Article: Setting Limits for Your Kids This Summer

Setting Limits for Your Kids This Summer
By Christina Lemmey

Children see their summer vacation as a time for relaxing, playing, and having more freedom. There’s no schoolwork, friends want to just hang out, and doing chores or having a strict schedule sometimes goes out the window. Often we parents want to avoid arguments and want to be “friends” with our kids, thinking they deserve some leniency since they’ve worked so hard in school. You may think that you’re rewarding high achievement but in reality you’re conceding control of your household.

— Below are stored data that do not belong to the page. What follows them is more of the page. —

-- ==== Sys2Proof/Machine/LinkEngine.lean ====
section
/-! DEFINITION. Link engines at work for a partition's LINKED epochs: link programs (R333, R338, R339), stream flits
(R335, R336), PUT, and the expert token routing of DISPATCH and COMBINE (R344 to R348). -/

namespace Sys2Proof.Machine

/-! ## Link programs -/

/-- The LINK_PROGRAM section of a port. -/
def linkSection (rd : Nat → Byte) (j : Nat) : Section := sectionOf rd 0xB j
/-- The job group's members that a section lists: device and partition. -/
def memberList (rd : Nat → Byte) (x : Section) : List (Nat × Nat) :=
  (List.range (rdN rd x.off 2)).map (fun i => let w := rdN rd (x.off + 64 + 4 * i) 4; (bits w 11 0, bits w 17 12))
/-- The operations of a port's program up to END. -/
def linkOps (rd : Nat → Byte) (j : Nat) : List OpWord :=
  let x := linkSection rd j
  if x.bytes = 0 then []
  else ((List.range ((x.bytes - rdN rd (x.off + 2) 2) / 32)).map (opWord rd (x.off + rdN rd (x.off + 2) 2))).takeWhile
    (fun w => opCode w ≠ 0)

/-- OP of a link STREAM. -/
def opLinkStream : Nat := 0x20
/-- PUT. -/
def opPut : Nat := 0x21
/-- DISPATCH. -/
def opDispatch : Nat := 0x22
/-- COMBINE. -/
def opCombine : Nat := 0x23

/-- Whether a link STREAM drives the hub lane. -/
def linkHub (w : OpWord) : Bool := bit (opQ w 1) 0
/-- SRC_A of a link STREAM. -/
def linkA (w : OpWord) : Nat := bits (opQ w 1) 7 1
/-- SRC_B. -/
def linkB (w : OpWord) : Nat := bits (opQ w 1) 14 8
/-- Its operation: 1 FWD, 2 ADD32, 3 ADD16. -/
def linkOp (w : OpWord) : Nat := bits (opQ w 1) 16 15
/-- COUNT. -/
def linkCount (w : OpWord) : Nat := bits (opQ w 2) 23 0
/-- The sources a link STREAM reads. -/
def linkSources (w : OpWord) : List Nat := [linkA w].filter (fun a => a ≠ 127) ++ (if 2 ≤ linkOp w then [linkB w].filter (fun b => b ≠ 127) else [])

/-- The STREAMs of a port's program in progress in a tick. -/
def linkStreams (rd : Nat → Byte) (j t : Nat) : List OpWord :=
  (linkOps rd j).filter (fun w => opCode w = opLinkStream && decide (opTick w ≤ t) && decide (t < opTick w + linkCount w))

/-- The ports of a partition that a die's hub edge serves (R19). -/
def portsOn (s : State) (p d : Nat) : List Nat :=
  if d = 2 then (setBits (s.part p).record.zlPorts 12).filter (fun j => j < 6)
  else if d = 3 then (setBits (s.part p).record.zlPorts 12).filter (fun j => 6 ≤ j) else []

/-- The hub edge and module of a port. -/
def hubModule (j : Nat) : Nat × Nat := (4 + j / 6, 6 + j % 6)

/-- What a link source holds in a tick. -/
inductive LinkIn where
  | flit (f : Option Flit)
  | waits
  /-- The flit is missing: a later one is here, it was lost with its frame, or the port has left UP (R327, R335). -/
  | missing
  deriving DecidableEq, Repr

/-- A source as delivered in tick `t`: a port's flit of sender tick t − 512, a hub lane's of t − 6. -/
def linkIn (s : State) (t n : Nat) : LinkIn :=
  if n < 12 then
    if t < 512 then .flit none
    else match (s.port n).rxFlits.find? (fun x => x.1 = t - 512) with
      | some x => .flit (some x.2)
      | none => if (s.port n).gap || (s.port n).state != .up || (s.port n).rxFlits.any (fun x => t - 512 < x.1) then .missing else .waits
  else if n < 28 && 16 ≤ n then
    let h := hubModule (n - 16)
    if t < 6 then .flit none
    else match crossFlit s (crossKey h.1 h.2 0) (t - 6) with
      | some f => .flit (wireFlit f.flit)
      | none => .waits
  else .flit none

/-- Whether a source waits for its flit. -/
def linkWaits (s : State) (t n : Nat) : Bool := linkIn s t n == .waits

/-- Whether a port that is UP has no room for the flit of tick `t`: too many that the far end has not delivered, or that have
not left (R335, R336). A port that is not UP sends nothing. -/
def linkFull (s : State) (j t : Nat) : Bool :=
  (s.port j).state == .up && (decide ((s.port j).credited + 4096 ≤ t) || decide (64 ≤ (s.port j).sendFlits.length))

/-- Whether the link engine holds up a domain in tick `t`: a flit it must read has not come, or a port has no room for
one it must send. -/
def linkHolds (s : State) (p d : Nat) (rd : Nat → Byte) (t : Nat) : Bool :=
  (portsOn s p d).any (fun j => (linkStreams rd j t).any (fun w =>
    (linkSources w).any (linkWaits s t) || (!linkHub w && linkFull s j (t + 1))))

/-- A flit of a source. -/
def linkFlit (s : State) (t n : Nat) : Option Flit := match linkIn s t n with | .flit f => f | _ => none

Children need strong, positive role models who will teach them how to make proper decisions in life. Parents are the very first role models for their children and the responsibility of teaching their children lies with them. When the parents relinquish their teaching duties, chaos in the household will ensue.

Here are some ideas for keeping the parents in charge of the household this summer:

1. Wake up your child by a certain time each morning. [Admin - Taken care of if you are waking them up for fajr] That doesn’t mean he has to be up by 6:30am but make sure he’s up by 8am or 9am at the latest. He’s still “sleeping in” but can also have some morning hours to play or plan his day. Letting kids sleep until all hours of the afternoon will only lead to staying up late at night and it will be a tough habit to break come September when school starts again.

2. Limit your child’s television and computer time. Why contribute to the childhood obesity epidemic? Watching mindless TV shows or playing endless hours of violent video games will make your child’s mind go numb and she’s not learning anything worthwhile. Try using “TV tickets” where 1 ticket = 30 minutes of TV. She can use her tickets anytime during the day but when they’re gone, the TV stays off.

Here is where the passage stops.